1. New Orleans Saints (8-2)

Remaining schedule (opponents’ combined winning percentage*: .451): at Broncos, at Falcons, at Eagles, Chiefs, Vikings, at Panthers

2. Los Angeles Rams (7-3)

Remaining schedule (.450): 49ers, at Cardinals, Patriots, Jets, at Seahawks, Cardinals

3. Green Bay Packers (7-3)

Remaining schedule (.467): Bears, Eagles, at Lions, Panthers, Titans, at Bears

4. Philadelphia Eagles (3-6-1)

Remaining schedule (.567): Seahawks, at Packers, Saints, at Cardinals, at Cowboys, Washington

5. Seattle Seahawks (7-3)

Remaining schedule (.342): at Eagles, Giants, Jets, at Washington, Rams, at 49ers

6. Tampa Bay Buccaneers (7-4)

Remaining schedule (.460): Chiefs, Vikings, at Falcons, Lions, Falcons

7. Arizona Cardinals (6-4)

Remaining schedule (.475): at Patriots, Rams, at Giants, Eagles, 49ers, at Rams

In the hunt:

Chicago Bears (5-5)

Remaining schedule (.433): at Packers, Lions, Texans, at Vikings, at Jaguars, Packers

Hanging on: Minnesota Vikings (4-6), Detroit Lions (4-6), San Francisco 49ers (4-6)

Technically alive, but not happening: Carolina Panthers (4-7), Atlanta Falcons (3-7)

NFC East mess: New York Giants (3-7), Dallas Cowboys (3-7), Washington Football Team (3-7)

The NFC East gets its own category because all four teams have been almost equally awful — which is why each retains at least a reasonable shot of winning the division and getting the No. 4 seed.

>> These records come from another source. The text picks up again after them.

/-- R106 from any CRC_STATE: over a run without CRC_INIT and Reset it advances by all the bytes fed, in order. -/
theorem core_run_folds_fed (n : Nat) (s : State)
    (h : ∀ a ∈ s.host.take n, a ≠ .regWrite 0x00 0x00000007 ∧ a ≠ .reset) :
    ∃ t, core.run n s = .next t ∧ t.crcState = crcFold (fed n s) s.crcState := by
  induction n generalizing s with
  | zero => exact ⟨s, rfl, rfl⟩
  | succ n ih =>
    cases hs : s.host with
    | nil => exact ⟨s, core_run_idle _ hs, by rw [fed_idle _ hs]; rfl⟩
    | cons act rest =>
      obtain ⟨u, hu⟩ := step_total s
      have hact : hostAct act (s.issue rest) = .next u := (step_cons hs).symm.trans hu
      have hrest : u.host = rest := (hostAct_effect hact).host
      rw [hs, List.take_succ_cons, List.forall_mem_cons] at h
      obtain ⟨⟨hinit, hreset⟩, hlater⟩ := h
      obtain ⟨t, ht, hfold⟩ := ih u (by rwa [hrest])
      refine ⟨t, (core_run_succ hu).trans ht, ?_⟩
      rw [hfold, hostAct_folds_fedBy hact hinit hreset, fed_cons n hs hu, crcFold_append]
      rfl

/-- The result with another value in the CRC_STATE of its state. -/
def resultWithCrcState (r : Word) : Result → Result
  | .next t => .next (t.setCrcState r)
  | .fault e => .fault e
  | .refused e => .refused e

section
variable (s : State) (r : Word)

/-- R40: no read of BUF depends on CRC_STATE. -/
theorem State.memRead_setCrcState (a n : Nat) : (s.setCrcState r).memRead a n = s.memRead a n := by
  rw [State.memRead_eq_bytesFrom, State.memRead_eq_bytesFrom]
  rfl

theorem setCrcState_srcAddr : (s.setCrcState r).srcAddr = s.srcAddr := rfl

theorem source_setCrcState : (s.setCrcState r).source = s.source := s.memRead_setCrcState r ..

theorem payload_setCrcState : (s.setCrcState r).payload = s.payload := s.memRead_setCrcState r ..

theorem encoded_setCrcState : (s.setCrcState r).encoded = s.encoded := by
  rw [State.encoded, payload_setCrcState]
  rfl

theorem execTcLoad_setCrcState : execTcLoad (s.setCrcState r) = resultWithCrcState r (execTcLoad s) := by
  rw [execTcLoad, execTcLoad, State.setCrcState_typeIn]
  cases validate (bytesOf s.typeIn) <;> rfl

theorem execTcLoadStr_setCrcState : execTcLoadStr (s.setCrcState r) = resultWithCrcState r (execTcLoadStr s) := by
  rw [execTcLoadStr, execTcLoadStr, State.memRead_setCrcState, setCrcState_srcAddr,
    apply_ite (resultWithCrcState r), apply_ite (resultWithCrcState r)]
  dsimp only
  cases validate (s.memRead s.srcAddr 4) <;> rfl

theorem execChunkNew_setCrcState : execChunkNew (s.setCrcState r) = resultWithCrcState r (execChunkNew s) := by
  rw [execChunkNew, execChunkNew, source_setCrcState, apply_ite (resultWithCrcState r),
    apply_ite (resultWithCrcState r)]
  rfl

theorem execChunkEncode_setCrcState :
    execChunkEncode (s.setCrcState r) = resultWithCrcState r (execChunkEncode s) := by
  rw [execChunkEncode, execChunkEncode, encoded_setCrcState, apply_ite (resultWithCrcState r),
    apply_ite (resultWithCrcState r)]
  rfl

theorem execChunkDecode_setCrcState :
    execChunkDecode (s.setCrcState r) = resultWithCrcState r (execChunkDecode s) := by
  rw [execChunkDecode, execChunkDecode, setCrcState_srcAddr, apply_ite (resultWithCrcState r),
    apply_ite (resultWithCrcState r)]
  dsimp only
  rw [State.memRead_setCrcState, State.memRead_setCrcState, State.memRead_setCrcState, State.memRead_setCrcState,
    apply_ite (resultWithCrcState r)]
  cases validate s.spanType with
  | some k => rfl
  | none =>
    dsimp only
    rw [apply_ite (resultWithCrcState r)]
    rfl

theorem execChunkText_setCrcState : execChunkText (s.setCrcState r) = resultWithCrcState r (execChunkText s) := by
  rw [execChunkText, execChunkText, payload_setCrcState, apply_ite (resultWithCrcState r),
    apply_ite (resultWithCrcState r)]
  rfl

/-- R108: a command other than CRC_INIT and CRC_UPDATE takes the same path with another CRC_STATE, and keeps it. -/
theorem exec_setCrcState {i : Instr} (hi : target i ≠ .stream) :
    exec i (s.setCrcState r) = resultWithCrcState r (exec i s) := by
  cases i with
  | nop => rfl
  | tcLoad => exact execTcLoad_setCrcState s r
  | tcLoadStr => exact execTcLoadStr_setCrcState s r
  | chunkNew => exact execChunkNew_setCrcState s r
  | chunkEncode => exact execChunkEncode_setCrcState s r
  | chunkDecode => exact execChunkDecode_setCrcState s r
  | chunkText => exact execChunkText_setCrcState s r
  | crcInit | crcUpdate => exact absurd rfl hi

end

theorem target_ne_stream {i : Instr} (hinit : i ≠ .crcInit) (hupdate : i ≠ .crcUpdate) : target i ≠ .stream := by
  cases i with
  | crcInit => exact absurd rfl hinit
  | crcUpdate => exact absurd rfl hupdate
  | nop | tcLoad | tcLoadStr | chunkNew | chunkEncode | chunkDecode | chunkText => nofun

end Sys2Proof.Machine
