-- ==== Sys2Proof/Word.lean ====
section
/-! DEFINITION. The word types of the two cores (spec 00_scope.md R6, R8): a byte and a 16-bit word. -/

set_option autoImplicit false

namespace Sys2Proof

/-- A memory byte, an 8051 register, a byte half of an 8086 register (R6, R27, R30). -/
abbrev Byte := BitVec 8

/-- A 16-bit register: every 8086 register, and DPTR (R6, R20, R33). -/
abbrev Word := BitVec 16

end Sys2Proof
end

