-- ==== Sys2Proof/Machine/Core.lean ====
section
/-! DEFINITION. The machine behind the host's interface. -/

def Sys2Proof.core : Host.Core :=
  { State := Sys2Proof.Machine.State, Fault := Sys2Proof.Machine.Fault,
    Refusal := Sys2Proof.Machine.Refusal, step := Sys2Proof.Machine.step,
    reset := Sys2Proof.Machine.State.reset }
end

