-- ==== Sys2Proof/Certificates/Slice0/Obligations.lean ====
section
/-! DEFINITION. The statements for the provers, each a proposition about the model (OBLIGATIONS.json). -/

set_option autoImplicit false

open Sys2Proof Sys2Proof.Machine Sys2Proof.Safety

/-- MOV completes with R138's effect in all its forms. The general rule is the spec's decision D15. -/
def Obligations.Mov86 : Prop :=
  ∀ s : State,
    (∀ r n, MovEffect86 (exec (.x86MovR16Imm16 r n) s) s (.r16 r) (.lit n.toNat)) ∧
    (∀ r n, MovEffect86 (exec (.x86MovR8Imm8 r n) s) s (.r8 r) (.lit n.toNat)) ∧
    (∀ d r, MovEffect86 (exec (.x86MovR16R16 d r) s) s (.r16 d) (.r16 r)) ∧
    (∀ d r, MovEffect86 (exec (.x86MovR8R8 d r) s) s (.r8 d) (.r8 r)) ∧
    (∀ d src, MovEffect86 (exec (.x86MovForm d src) s) s d src)

/-- ADD completes with R139's sum and flags in all its forms. Width and masking are R135's, the masking of the
inputs the spec's decision D34; OF and AF are the free functions of R137. -/
def Obligations.Add86 : Prop :=
  ∀ s : State,
    (∀ r n, AddEffect86 (exec (.x86AddR16Imm16 r n) s) s (.r16 r) (.lit n.toNat)) ∧
    (∀ r n, AddEffect86 (exec (.x86AddR8Imm8 r n) s) s (.r8 r) (.lit n.toNat)) ∧
    (∀ d r, AddEffect86 (exec (.x86AddR16R16 d r) s) s (.r16 d) (.r16 r)) ∧
    (∀ d r, AddEffect86 (exec (.x86AddR8R8 d r) s) s (.r8 d) (.r8 r)) ∧
    (∀ d src, AddEffect86 (exec (.x86AddForm d src) s) s d src)

/-- SUB completes with R140's difference and flags in all its forms. The masking of the inputs is the spec's
decision D34; OF and AF are the free functions of R137. -/
def Obligations.Sub86 : Prop :=
  ∀ s : State,
    (∀ r n, SubEffect86 (exec (.x86SubR16Imm16 r n) s) s (.r16 r) (.lit n.toNat)) ∧
    (∀ r n, SubEffect86 (exec (.x86SubR8Imm8 r n) s) s (.r8 r) (.lit n.toNat)) ∧
    (∀ d r, SubEffect86 (exec (.x86SubR16R16 d r) s) s (.r16 d) (.r16 r)) ∧
    (∀ d r, SubEffect86 (exec (.x86SubR8R8 d r) s) s (.r8 d) (.r8 r)) ∧
    (∀ d src, SubEffect86 (exec (.x86SubForm d src) s) s d src)

/-- CMP completes with R141's flags and writes no register, a literal first operand included. That CMP is SUB with
the result discarded is the spec's general knowledge (G13); the masking is its decision D34. -/
def Obligations.Cmp86 : Prop :=
  ∀ s : State,
    (∀ r n, CmpEffect86 (exec (.x86CmpR16Imm16 r n) s) s (.r16 r) (.lit n.toNat)) ∧
    (∀ r n, CmpEffect86 (exec (.x86CmpR8Imm8 r n) s) s (.r8 r) (.lit n.toNat)) ∧
    (∀ d r, CmpEffect86 (exec (.x86CmpR16R16 d r) s) s (.r16 d) (.r16 r)) ∧
    (∀ d r, CmpEffect86 (exec (.x86CmpR8R8 d r) s) s (.r8 d) (.r8 r)) ∧
    (∀ l r, CmpEffect86 (exec (.x86CmpForm l r) s) s l r)

/-- INC and DEC complete with the effects of R142 and R143. The width of the 8-bit form is the parameter `W_UNARY8`
(D13); CF, OF and AF are free functions (D14). -/
def Obligations.IncDec86 : Prop :=
  ∀ s : State,
    (∀ r, UnaryEffect86 .inc (fun _ a => a + 1) (exec (.x86IncR16 r) s) s (.r16 r)) ∧
    (∀ r, UnaryEffect86 .inc (fun _ a => a + 1) (exec (.x86IncR8 r) s) s (.r8 r)) ∧
    (∀ r, UnaryEffect86 .dec (fun size a => size + a - 1) (exec (.x86DecR16 r) s) s (.r16 r)) ∧
    (∀ r, UnaryEffect86 .dec (fun size a => size + a - 1) (exec (.x86DecR8 r) s) s (.r8 r))

/-- AND, OR, XOR complete with the results and flags of R144 to R146 in all their forms. The masking of the inputs
is the spec's decision D34; AF is a free function of R137. -/
def Obligations.Logic86 : Prop :=
  ∀ s : State,
    (∀ r n, LogicEffect86 .and (fun x y => x && y) (exec (.x86AndR16Imm16 r n) s) s (.r16 r) (.lit n.toNat)) ∧
    (∀ r n, LogicEffect86 .and (fun x y => x && y) (exec (.x86AndR8Imm8 r n) s) s (.r8 r) (.lit n.toNat)) ∧
    (∀ d r, LogicEffect86 .and (fun x y => x && y) (exec (.x86AndR16R16 d r) s) s (.r16 d) (.r16 r)) ∧
    (∀ d r, LogicEffect86 .and (fun x y => x && y) (exec (.x86AndR8R8 d r) s) s (.r8 d) (.r8 r)) ∧
    (∀ d src, LogicEffect86 .and (fun x y => x && y) (exec (.x86AndForm d src) s) s d src) ∧
    (∀ r n, LogicEffect86 .or (fun x y => x || y) (exec (.x86OrR16Imm16 r n) s) s (.r16 r) (.lit n.toNat)) ∧
    (∀ r n, LogicEffect86 .or (fun x y => x || y) (exec (.x86OrR8Imm8 r n) s) s (.r8 r) (.lit n.toNat)) ∧
    (∀ d r, LogicEffect86 .or (fun x y => x || y) (exec (.x86OrR16R16 d r) s) s (.r16 d) (.r16 r)) ∧
    (∀ d r, LogicEffect86 .or (fun x y => x || y) (exec (.x86OrR8R8 d r) s) s (.r8 d) (.r8 r)) ∧
    (∀ d src, LogicEffect86 .or (fun x y => x || y) (exec (.x86OrForm d src) s) s d src) ∧
    (∀ r n, LogicEffect86 .xor (fun x y => x != y) (exec (.x86XorR16Imm16 r n) s) s (.r16 r) (.lit n.toNat)) ∧
    (∀ r n, LogicEffect86 .xor (fun x y => x != y) (exec (.x86XorR8Imm8 r n) s) s (.r8 r) (.lit n.toNat)) ∧
    (∀ d r, LogicEffect86 .xor (fun x y => x != y) (exec (.x86XorR16R16 d r) s) s (.r16 d) (.r16 r)) ∧
    (∀ d r, LogicEffect86 .xor (fun x y => x != y) (exec (.x86XorR8R8 d r) s) s (.r8 d) (.r8 r)) ∧
    (∀ d src, LogicEffect86 .xor (fun x y => x != y) (exec (.x86XorForm d src) s) s d src)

Philadelphia has a half-game lead over everyone else, but the Eagles also have the toughest schedule left and may have to consider benching struggling quarterback Carson Wentz. The Cowboys have the easiest schedule of the four, at least on paper, and their offense got a boost with the return of quarterback Andy Dalton. Dallas’s Thanksgiving Day game against Washington, plus its Week 17 date with the Giants, could determine the NFC East winner.

New Orleans did just fine in its first game without Drew Brees and took a one-game lead over the rest of the pack, including the Packers. If Green Bay can catch the Saints in the standings, it holds the tiebreaker after beating New Orleans in Week 3.

The Rams got a very meaningful win over the Buccaneers on Monday night that moved them to the No. 2 spot by virtue of a better conference record than the Packers. Tampa Bay’s hopes of winning its division were already shaky because it was swept by the Saints, but the Bucs still remain in good position to make the playoffs.

Following a massive win last week over the Cardinals, the Seahawks can’t be counted out in the race for the top seed because they have the NFL’s lowest-rated strength of schedule the rest of the way.

The Rams also appear well-positioned for at least a wild-card spot, given the ugliness in Chicago as well as Week 11 losses elsewhere in the NFC North by the Vikings and Lions.

AFC

1. Pittsburgh Steelers (10-0)

Remaining schedule (.542): Ravens, Washington, at Bills, at Bengals, Colts, at Browns

2. Kansas City Chiefs (9-1)

Remaining schedule (.508): at Buccaneers, Broncos, at Dolphins, at Saints, Falcons, Chargers

3. Buffalo Bills (7-3)

Remaining schedule (.517): Chargers, at 49ers, Steelers, at Broncos, at Patriots, Dolphins

4. Indianapolis Colts (7-3)

Remaining schedule (.500): Titans, at Texans, at Raiders, Texans, at Steelers, Jaguars

5. Tennessee Titans (7-3)

Remaining schedule (.483): at Colts, Browns, at Jaguars, Lions, at Packers, at Texans

6. Cleveland Browns (7-3)

Remaining schedule (.450): at Jaguars, at Titans, Ravens, at Giants, at Jets, Steelers

7. Las Vegas Raiders (6-4)

Remaining schedule (.383): at Falcons, at Jets, Colts, Chargers, Dolphins, at Broncos

In the hunt:

Baltimore Ravens (6-4)

Remaining schedule (.442): at Steelers, Cowboys, at Browns, Jaguars, Giants, at Bengals

Miami Dolphins (6-4)

Remaining schedule (.475): at Jets, Bengals, Chiefs, Patriots, at Raiders, Bills

Hanging on: Denver Broncos (4-6), New England Patriots (4-6)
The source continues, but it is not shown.